Она ничего не слушает, разливается – плачет. Да стала еще к тому хворать и шибко росла, просто не по дням – по часам росла… и все чудней становилась. То, бывало, по целым дням шумит, ко всем придирается, привередничает, и того хочу и другого хочу – ей всем угождают, – тогда она все бросает: «Не надо! мне скучно!» и плачет… А то бывало так: сидит она целый день, не шевельнется – думает, и как примется глядеть куда с утра, то до вечера глаз не отведет, на стену ли, в окно ли смотрит, и не видит, а говоришь с ней – не слышит. Чаще да чаще стало на нее находить… Господа очень сокрушалися: и покою с нею нету, и что из нее выйдет, один бог весть. Давно еще они поговаривали, что надо Зиночке учиться, пора, да все сбирались выписать ей учительницу, а тут уж они мешкать и откладывать не стали и говорят барышне:
– Зиночка! к тебе скоро тетя славная приедет, станет тебя учить, – ты будешь умница? Ты ее слушаться будешь?
– Не знаю, – отвечает барышня. – Она-то меня тоже будет слушаться? Когда я буду о чем спрашивать, она от меня не уйдет, как ты? – говорит.
– Нет, мой дружочек, она всегда с тобой будет, – ублажает барыня: – она тебя всему научит, и ты будешь умная, умная девочка.

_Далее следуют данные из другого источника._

/-- Only the formats with a data operand put anything but an index in a command, and each checks its layout (R92, R94). -/
theorem decode_wf {P : Params} (hP : P.legal = true) {c : Command} {i : Instr} (h : decode P c = .ok i) :
    i.wf P = true := by
  unfold decode at h
  split at h
  · cases formatN_ok h; rfl
  · cases formatN_ok h; rfl
  · cases formatIndex_ok h; rfl
  · obtain ⟨word, rfl, hw⟩ := formatXN_ok hP h; exact hw
  · cases formatIndex_ok h; rfl
  · obtain ⟨entry, rfl, he⟩ := formatSC_ok hP h; exact he
  · cases formatIndex_ok h; rfl
  · obtain ⟨rfl, hw⟩ := formatSF_ok h; exact decide_eq_true hw
  · cases formatIndex_ok h; rfl
  · cases formatIndex_ok h; rfl
  · cases formatN_ok h; rfl
  · cases formatIndex_ok h; rfl
  · cases formatN_ok h; rfl
  · cases formatN_ok h; rfl
  · cases formatIndex_ok h; rfl
  · cases formatN_ok h; rfl
  · obtain ⟨b, rfl⟩ := formatB_ok h; rfl
  · cases formatN_ok h; rfl
  · cases h

/-! ## The invariant, field by field -/

/-- A session at `cur` in the tree of `root` is sound (R26, R182). -/
structure SessionSound (P : Params) (m : Memory) (root cur : Nat) : Prop where
  root_ne_nil : root ≠ P.nil
  cur_valid : m.readNode cur ≠ none
  root_internal : ∃ w l r, m.readNode root = some (.internal w l r)

/-- `State.inv` as propositions. -/
structure Sound (s : State) : Prop where
  legal : s.inst.legal = true
  mem_wf : s.mem.wf s.inst = true
  root_lt : s.root < 2 ^ s.inst.na
  nnode_lt : s.nnode < 2 ^ s.inst.na
  cur_lt : s.cur < 2 ^ s.inst.na
  pos_lt : s.pos < 2 ^ s.inst.pw
  finfo_zero : s.fault = none → s.finfo = 0#16
  session : s.dact = true → SessionSound s.inst s.mem s.root s.cur
  symq_lt : ∀ y ∈ s.symq, y < 2 ^ s.inst.sw
  rspq_lt : ∀ v ∈ s.rspq, v < 2 ^ s.inst.dw
  cmdq_wf : ∀ c, .command c ∈ s.cmdq → c.wf s.inst = true

theorem sessionOk_iff (s : State) :
    s.sessionOk = true ↔ (s.dact = true → SessionSound s.inst s.mem s.root s.cur) := by
  unfold State.sessionOk
  split
  · rename_i hd
    simp only [Bool.and_eq_true, decide_eq_true_eq, Option.isSome_iff_ne_none, hd, forall_const]
    constructor
    · rintro ⟨⟨hr, hc⟩, hn⟩
      split at hn
      · exact ⟨hr, hc, _, _, _, by assumption⟩
      · cases hn
    · rintro ⟨hr, hc, w, l, r, hn⟩
      simp [hr, hc, hn]
  · simp [*]

theorem inv_iff (s : State) : s.inv = true ↔ Sound s := by
  simp only [State.inv, Bool.and_eq_true, decide_eq_true_eq, List.all_eq_true, sessionOk_iff]
  constructor
  · rintro ⟨⟨⟨⟨⟨⟨⟨legal, mem⟩, root, nnode, cur, pos⟩, finfo⟩, session⟩, symq⟩, rspq⟩, cmdq⟩
    exact ⟨legal, mem, root, nnode, cur, pos, finfo, session, symq, rspq, fun c hc => cmdq _ hc⟩
  · rintro ⟨legal, mem, root, nnode, cur, pos, finfo, session, symq, rspq, cmdq⟩
    refine ⟨⟨⟨⟨⟨⟨⟨legal, mem⟩, root, nnode, cur, pos⟩, finfo⟩, session⟩, symq⟩, rspq⟩, fun x hx => ?_⟩
    cases x with
    | command c => exact cmdq c hx
    | rst => rfl

theorem nil_lt (P : Params) : P.nil < 2 ^ P.na := Nat.sub_lt (by positivity) Nat.one_pos

/-- Settles O49, field by field: the memories are empty, the indices NIL and the numbers 0. -/
theorem resetMeetsTheInvariant : Obligations.ResetMeetsTheInvariant := by
  refine ⟨fun P hP => (inv_iff _).2 ?_, rfl, rfl⟩
  exact {
    legal := hP
    mem_wf := Memory.wf_reset P
    root_lt := nil_lt P
    nnode_lt := by positivity
    cur_lt := nil_lt P
    pos_lt := by positivity
    finfo_zero := fun _ => rfl
    session := nofun
    symq_lt := nofun
    rspq_lt := nofun
    cmdq_wf := nofun }

/-! ## What a read responds fits the data port (R6, R83, R85) -/

theorem lt_two_pow_dw {P : Params} {v n : Nat} (hv : v < 2 ^ n) (hn : n ≤ P.dw) : v < 2 ^ P.dw :=
  hv.trans_le (Nat.pow_le_pow_right (by norm_num) hn)

theorem widths_le_dw (P : Params) :
    P.ctw ≤ P.dw ∧ P.nodew + 1 ≤ P.dw ∧ P.ww ≤ P.dw ∧ P.pw ≤ P.dw ∧ 16 ≤ P.dw ∧ P.na ≤ P.dw := by
  have hna : P.na ≤ P.nodew := by unfold Params.nodew; omega
  simp only [Params.dw, Params.fiw]
  omega

theorem faultNumber_le (f : Option FaultCode) : faultNumber f ≤ 13 := by
  cases f with
  | none => simp [faultNumber]
  | some f => cases f <;> simp [faultNumber]

theorem status_le (s : State) : status s ≤ 3 := by
  have h1 := (flt s).toNat_le
  have h2 := s.dact.toNat_le
  unfold status; omega

theorem Sound.registerValue_lt {s : State} (h : Sound s) (r : Register) : registerValue s r < 2 ^ s.inst.dw := by
  obtain ⟨-, -, -, hpw, h16, hna⟩ := widths_le_dw s.inst
  cases r with
  | status => exact lt_two_pow_dw (n := 16) ((status_le s).trans_lt (by norm_num)) h16
  | fault => exact lt_two_pow_dw (n := 16) ((faultNumber_le s.fault).trans_lt (by norm_num)) h16
  | finfo => exact lt_two_pow_dw s.finfo.isLt h16
  | root => exact lt_two_pow_dw h.root_lt hna
  | nnode => exact lt_two_pow_dw h.nnode_lt hna
  | cur => exact lt_two_pow_dw h.cur_lt hna
  | pos => exact lt_two_pow_dw h.pos_lt hpw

– Так я буду ее слушаться! – вскрикнула барышня. – А когда ж она приедет?
– Скоро.
Барышне уж загорелось: что не едет да что мешкает. Ждет не дождется своей учительницы. Только у ней и речи что об ней. «Игрушечка! – говорит мне: – ты рада ей будешь? Очень рада ты ей?..» Не рассудит, какая ж мне-то радость? И кто ее знает, какова приедет…
Приехала немочка выписная. Смирная такая, молоденькая, беленькая и рукодельница великая: никогда она без работы не сидела. В будни шьет, в праздник чулок вяжет, и так вяжет, на память, не глядя на спицы, а сама книжку читает. Барышня ее встретила с радостью такою – так ей в глаза и смотрит. Принялась она за ученье немецкое, – что и засыпает, твердит уроки да слова немецкие. И скоро все понимать стала, Слушаючи, и я себе словцо-другое запомнила. Только не надолго наша барышня к немочке прильнула, не по ней она была совсем – всего боялась, на всем запиналась, мешалась; а барышня – к огню ее можно приподобить – такая была; еще ж и хворая – так гневная и нетерпеливая. Начала барышня немочку гнать.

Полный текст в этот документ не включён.